|Novak, Jeffrey - Jeff|
|ROTH, GREG - Pennsylvania State University|
|BIRRELL, STUART - Iowa State University|
Submitted to: Agronomy Journal
Publication Type: Peer Reviewed Journal
Publication Acceptance Date: 6/25/2010
Publication Date: 12/13/2010
Citation: Karlen, D.L., Varvel, G.E., Johnson, J.M., Baker, J.M., Osborne, S.L., Novak, J.M., Adler, P.R., Roth, G., Birrell, S. 2010. Monitoring soil quality to assess the sustainability of harvesting corn stover. Agronomy Journal. 103:288–295.
Interpretive Summary: Corn stover, the aboveground material left in fields after corn grain harvest, has been identified as a potential feedstock to help supply biofuel needed to offset a portion of the 14 million barrels of oils consumed daily by the U.S. transportation sector. This study reports on the organizational structure and initial soil quality assessment made as part of a multilocation project to determine the impact of harvesting crop residue on several soil quality indicators. The soil qualilty assessment using the Soil Management Assessment Framework (SMAF) shows that total organic carbon is the soil quality indicator that needs to be monitored most closely to quantify crop residue removal effects on the soil resource. This information will be of value to conservationists, research scientists, the Natural Resources Conservation Service personnel, the Department of Energy, and entrepreurers developing sustainable biomass harvest strategies for the bioenergy industry.
Technical Abstract: Harvesting feedstock for advanced biofuel production must not degrade soil, water, or air resources. Our objective of this report is to provide an overview of field research being conducted in six states to quantify effects of harvesting corn (Zea mays L.) stover as a potential bioenergy feedstock. Coordinated field studies were initiated near Ames, IA; St. Paul and Morris, MN; Mead, NE; University Park, PA; Florence, S.C.; and Brookings, S.D., as part of the USDA-ARS Renewable Energy Assessment Project (REAP).
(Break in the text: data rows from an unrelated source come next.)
-- ==== Sys2Proof/Laws/FramePlayOps.lean ====
section
/-! SUPPORT. Which fields of the state each operation of Sys2Proof/Machine/PlayOps.lean can change. -/

namespace Sys2Proof.Machine

set_option linter.all false
set_option Elab.async false

theorem State.pbQueue_only {fl : List Fld} {sa s : State} {who : Nat} {bolt : Option Nat} {dest : Nat} {nonce : Nat}
    (hk : Only fl sa s) (hsub : Fld.sub [.sec_] fl = true) : Only fl sa (State.pbQueue s who bolt dest nonce) := by
    refine Only.seq (l := [.sec_]) hk ?_ hsub
    clear hk hsub
    unfold State.pbQueue
    repeat' first
      | with_reducible exact Only.refl _ _
      | (extract_lets +onlyGivenNames zz; try clear_value zz; revert zz; intros)
      | refine Only.upd ?_ rfl rfl

theorem State.pbGo_only {fl : List Fld} {sa s : State} {who : Nat} {base : Nat} {bolt : Option Nat}
    (hk : Only fl sa s) (hsub : Fld.sub [.regs_, .sec_] fl = true) : Only fl sa (State.pbGo s who base bolt) := by
    refine Only.seq (l := [.regs_, .sec_]) hk ?_ hsub
    clear hk hsub
    unfold State.pbGo
    repeat' first
      | with_reducible exact Only.refl _ _
      | with_reducible apply State.pbQueue_only
      | with_reducible apply State.setReg_only
      | with_reducible apply Only.ite
      | refine Fld.yes rfl
      | (extract_lets +onlyGivenNames zz; try clear_value zz; revert zz; intros)
      | split

end Sys2Proof.Machine
end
A baseline soil quality assessment was made using the Soil Management Assessment Framework (SMAF). Corn grain and stover yield for two different cutting heights (50% and 100%) were measured at all sites. Although currently available soil data from these sites is still quite limited, an initial Soil Management Assessment Framework (SMAF) analysis indicated that total organic carbon (TOC) is a soil quality indicator that needs to be closely monitored to quantify crop residue removal effects. Overall, grain yields averaged 9.7 and 11.7 Mg ha-1 (155 and 186 bu ac-1) in 2008 and 2009, values that are consistent with national averages for both years. The average amount of stover collected for the 50% treatment was 2.6 and 4.2 Mg ha-1 for 2008 and 2009, while the 100% treatment resulted in an average removal of 5.4 and 7.4 Mg ha-1, respectively. Based on a recent literature review, the removal rates for both harvest scenarios could result in a gradual decline in TOC. However, the literature value has a large standard error, so continuation of this long-term multi-location study for several years is warranted.